The Dundas Bus Rapid Transit (BRT) corridor outside constrained areas, or pinch points, in Mississauga East includes Etobicoke Creek to Jaguar Valley Drive. 

A detailed map outlining the route and highlighting the Erindale Valley pinch point and Cooksville pinch point.

Since the last round of engagement, the 10% Preliminary Design (PD) for this area has been further refined, based on feedback gathered from the public and stakeholders and additional technical studies undertaken by the Project Team. The outcomes of this design are: 

  • Right-of-way (ROW) widening up to 42m (from existing ROW of approximately 22 - 40m in the Cooksville pinch point, and approximately 36 - 40m outside of the pinch point), requiring property acquisition with potential impacts to landscaping, entrances and parking, buildings and structures.  

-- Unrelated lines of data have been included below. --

@[simp] theorem State.event_frame (s : State) (b c i : Nat) (x y : Word) :
    (s.event b c i x y).pending = s.pending ∧ (s.event b c i x y).free = s.free ∧ (s.event b c i x y).clk = s.clk ∧
    (s.event b c i x y).cmdq = s.cmdq ∧ (s.event b c i x y).tern = s.tern ∧ (s.event b c i x y).glue = s.glue ∧
    (s.event b c i x y).exm = s.exm ∧ (s.event b c i x y).coh = s.coh ∧ (s.event b c i x y).fab = s.fab ∧
    (s.event b c i x y).twin = s.twin ∧ (s.event b c i x y).sw = s.sw ∧ (s.event b c i x y).chans = s.chans ∧
    (s.event b c i x y).mapper = s.mapper ∧ (s.event b c i x y).time = s.time ∧ (s.event b c i x y).sec = s.sec ∧
    (s.event b c i x y).scr = s.scr ∧ (s.event b c i x y).glean = s.glean ∧ (s.event b c i x y).arb = s.arb ∧
    (s.event b c i x y).pwr = s.pwr ∧ (s.event b c i x y).heath = s.heath ∧ (s.event b c i x y).upd = s.upd ∧
    (s.event b c i x y).out = s.out := by
  simp only [State.event]; split <;> simp

@[simp] theorem State.eventSup_frame (s : State) (b c i : Nat) (x y : Word) (k : List Nat) (p : Nat) :
    (s.eventSup b c i x y k p).pending = s.pending ∧ (s.eventSup b c i x y k p).free = s.free ∧
    (s.eventSup b c i x y k p).clk = s.clk ∧ (s.eventSup b c i x y k p).cmdq = s.cmdq ∧ (s.eventSup b c i x y k p).tern = s.tern ∧
    (s.eventSup b c i x y k p).glue = s.glue ∧ (s.eventSup b c i x y k p).exm = s.exm ∧ (s.eventSup b c i x y k p).coh = s.coh ∧
    (s.eventSup b c i x y k p).fab = s.fab ∧ (s.eventSup b c i x y k p).twin = s.twin ∧ (s.eventSup b c i x y k p).sw = s.sw ∧
    (s.eventSup b c i x y k p).chans = s.chans ∧ (s.eventSup b c i x y k p).mapper = s.mapper ∧
    (s.eventSup b c i x y k p).time = s.time ∧ (s.eventSup b c i x y k p).sec = s.sec ∧ (s.eventSup b c i x y k p).scr = s.scr ∧
    (s.eventSup b c i x y k p).glean = s.glean ∧ (s.eventSup b c i x y k p).arb = s.arb ∧ (s.eventSup b c i x y k p).pwr = s.pwr ∧
    (s.eventSup b c i x y k p).heath = s.heath ∧ (s.eventSup b c i x y k p).upd = s.upd ∧ (s.eventSup b c i x y k p).out = s.out := by
  simp only [State.eventSup]; split
  · simp
  · split
    · simp
    · split <;> simp

@[simp] theorem State.leaveDoze_frame (s : State) :
    (s.leaveDoze).pending = s.pending ∧ (s.leaveDoze).free = s.free ∧ (s.leaveDoze).clk = s.clk ∧ (s.leaveDoze).reg = s.reg ∧
    (s.leaveDoze).evt = s.evt ∧ (s.leaveDoze).cmdq = s.cmdq ∧ (s.leaveDoze).tern = s.tern ∧ (s.leaveDoze).glue = s.glue ∧
    (s.leaveDoze).exm = s.exm ∧ (s.leaveDoze).coh = s.coh ∧ (s.leaveDoze).fab = s.fab ∧ (s.leaveDoze).twin = s.twin ∧
    (s.leaveDoze).sw = s.sw ∧ (s.leaveDoze).chans = s.chans ∧ (s.leaveDoze).mapper = s.mapper ∧ (s.leaveDoze).time = s.time ∧
    (s.leaveDoze).sec = s.sec ∧ (s.leaveDoze).scr = s.scr ∧ (s.leaveDoze).glean = s.glean ∧ (s.leaveDoze).arb = s.arb ∧
    (s.leaveDoze).heath = s.heath ∧ (s.leaveDoze).upd = s.upd ∧ (s.leaveDoze).out = s.out := by
  simp only [State.leaveDoze]; split <;> exact ⟨rfl, rfl, rfl, rfl, rfl, rfl, rfl, rfl, rfl, rfl, rfl, rfl, rfl, rfl, rfl, rfl, rfl, rfl, rfl, rfl, rfl, rfl, rfl⟩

  • Corridor alignment optimized to minimize impacts to built and natural heritage features, as well as non-heritage properties.  
  • Corridor design optimized to minimize impacts to existing utilities, most notably the overhead hydro.  

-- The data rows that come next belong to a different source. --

theorem State.coreUp_held {s : State} (h : s.pwr.holdRst = true ∨ s.pwr.holdOrder = true ∨ s.pwr.holdSysclk = true ∨
    s.pwr.holdTherm = true ∨ s.pwr.holdVaon = true) : s.coreUp = false := by
  unfold State.coreUp
  rcases h with h | h | h | h | h <;> simp [h]

/-- What the rail requests of a power state change. -/
theorem State.setPower_eq (s : State) (p : PowerState) : ∃ v, s.setPower p = { s with pwr := { s.pwr with
    vio2Sel := v, state := p, coreEn := p == .run || p == .doze || p == .keep, retEn := p == .keep, ioEn := p != .fallow
    ioFirst := s.pwr.ioFirst || p == .watch } } := by
  unfold State.setPower State.sampleStraps
  split <;> exact ⟨_, rfl⟩

/-- What an order fault leaves: the hold, its record, and a core domain that has been reset. -/
theorem State.recordOrder_eq (s : State) (r p : Nat) (falling : Bool) : (s.recordOrder r p falling).pwr.holdOrder = true ∧
    (s.recordOrder r p falling).heath.orderRec = true ∧ (s.recordOrder r p falling).coreUp = false ∧
    (s.coreOn = true → (s.recordOrder r p falling).sec.sessions = [] ∧ (s.recordOrder r p falling).sw.frames = []) := by
  unfold State.recordOrder
  dsimp only
  generalize hu : State.wr _ _ _ = u
  have hpwr : u.pwr = s.pwr := by
    rw [← hu]
    split <;> simp
  by_cases hon : s.coreOn = true
  · rw [State.resetIfOn_on (by rw [State.coreOn] at hon ⊢; dsimp only; rwa [hpwr])]
    exact ⟨rfl, rfl, by simp [State.coreUp, State.resetCore], fun _ => ⟨rfl, rfl⟩⟩
  · rw [State.resetIfOn, if_neg (by rw [State.coreOn] at hon ⊢; dsimp only; rwa [hpwr])]
    exact ⟨rfl, rfl, by simp [State.coreUp], fun h => absurd h hon⟩

/-- What RAIL_CHANGE does once the rail has its new voltage: the order is checked. -/
def State.checkRails (s : State) (before : Option (Nat × Nat)) (r : Rail) (falling : Bool) : State :=
  match s.orderFault with
  | some (a, p) => if before = none then s.recordOrder a p falling else s
  | none => if r = .vddc ∧ s.rail r.num ≠ .high ∧ ¬ s.pwr.starting then s.resetIfOn else s

/-- The I/O rails may come first until the core rails are up. -/
def State.ioSettled (s : State) : State :=
  { s with pwr := { s.pwr with ioFirst := s.pwr.ioFirst && !(s.pwr.coreEn && [1, 2, 3].all (fun r => s.rail r == .high)) } }

theorem State.ioSettled_off {s : State} (h : s.pwr.ioFirst = false) : s.ioSettled = s := by
  have hand (b : Bool) : (s.pwr.ioFirst && b) = s.pwr.ioFirst := by simp [h]
  rw [State.ioSettled, hand]

theorem exec_railChange {s u : State} {r : Rail} {mv : Nat} {v : BitVec 8} (hvaon : s.pwr.holdVaon = false) (hio : s.pwr.ioFirst = false)
    (hu : u = { s with pwr := { s.pwr with rails := smSet 0 s.pwr.rails r.num mv, vio2Strap := v } }) :
    exec (.railChange r ⟨mv, v⟩) s = finishReset s (u.checkRails s.orderFault r (decide ((u.rail r.num).rank < (s.rail r.num).rank))) := by
  have hv : u.pwr.holdVaon = false := by rw [hu]; exact hvaon
  have hi : u.pwr.ioFirst = false := by rw [hu]; exact hio
  have h : exec (.railChange r ⟨mv, v⟩) s = finishReset s (if u.ioSettled.pwr.holdVaon then u.ioSettled
      else match u.ioSettled.orderFault with
        | some (a, p) => if s.orderFault = none
          then u.ioSettled.recordOrder a p (decide ((u.rail r.num).rank < (s.rail r.num).rank)) else u.ioSettled
        | none => if r = .vddc ∧ u.rail r.num ≠ .high ∧ ¬ u.ioSettled.pwr.starting then u.ioSettled.resetIfOn else u.ioSettled) := by
    rw [hu]
    rfl
  rw [h, State.ioSettled_off hi, if_neg (by simp [hv])]
  rfl

theorem vaonPowerOn_makes {s : State} (hlow : ∀ r, 1 ≤ r → r < 13 → smGet 0 s.pwr.rails r ≤ 75) :
    Makes .vaonPowerOn s fun t =>
      t.pwr.vio2Sel = s.pwr.vio2Strap ∧ t.pwr.holdVaon = false ∧ t.pwr.holdOrder = false ∧ t.pwr.state = .run ∧ t.rail 0 = .high ∧
      t.heath.rtc = 0 ∧ t.heath.vaonPor = true ∧ t.sec.sessions = [] ∧ t.tern = ternReset ∧ t.sec.log = s.sec.log ∧ t.scr.mem = [] := by
  refine .of_finishReset rfl ?_
  obtain ⟨v, h⟩ := s.resetCore.resetHeath.setPower_eq .run
  dsimp only
  rw [h]
  generalize hx : ({ State.setRail _ _ _ with pwr := _ } : State) = x
  have hnone : (List.range 13).find? (fun r => decide (1 ≤ r) && x.rail r != .low) = none := by
    rw [List.find?_eq_none]
    intro r hr
    have hr13 := List.mem_range.1 hr
    by_cases h1 : 1 ≤ r
    · have hmv : smGet 0 x.pwr.rails r = smGet 0 s.pwr.rails r := by
        rw [← hx]
        exact smGet_smSet_ne _ _ _ _ (by omega)
      simp [State.rail_low (hmv ▸ hlow r h1 hr13)]
    · simp [h1]
  rw [hnone, ← hx]
  refine ⟨rfl, rfl, rfl, rfl, ?_, rfl, rfl, rfl, rfl, rfl, State.afterReset_cleared rfl⟩
  simp [State.rail, State.nominal, State.setRail, State.afterReset]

  • Dedicated median BRT lanes to improve transit speed and reliability.  
  • Elimination of High Occupancy Vehicle lane and maintaining of two general purpose traffic lanes in each direction, with minimum widths (i.e., 3.35m through lanes) applied to eliminate or minimize property impacts.  
  • Enhanced active transportation, including dedicated protected cycling facilities.  
  • Enhanced public realm, where possible, with widened sidewalks, furniture (e.g., benches) and tree planning zones. Reductions in localized areas to eliminate or minimize property impacts, including a reduction in the furniture/pole zone (0.6m minimum) and sidewalks (1.5m minimum).  
  • Existing bridge and culvert replacements.  
  • Platform stop locations and geometry, including enhanced passenger protection with platform widths up to 4.2m where feasible.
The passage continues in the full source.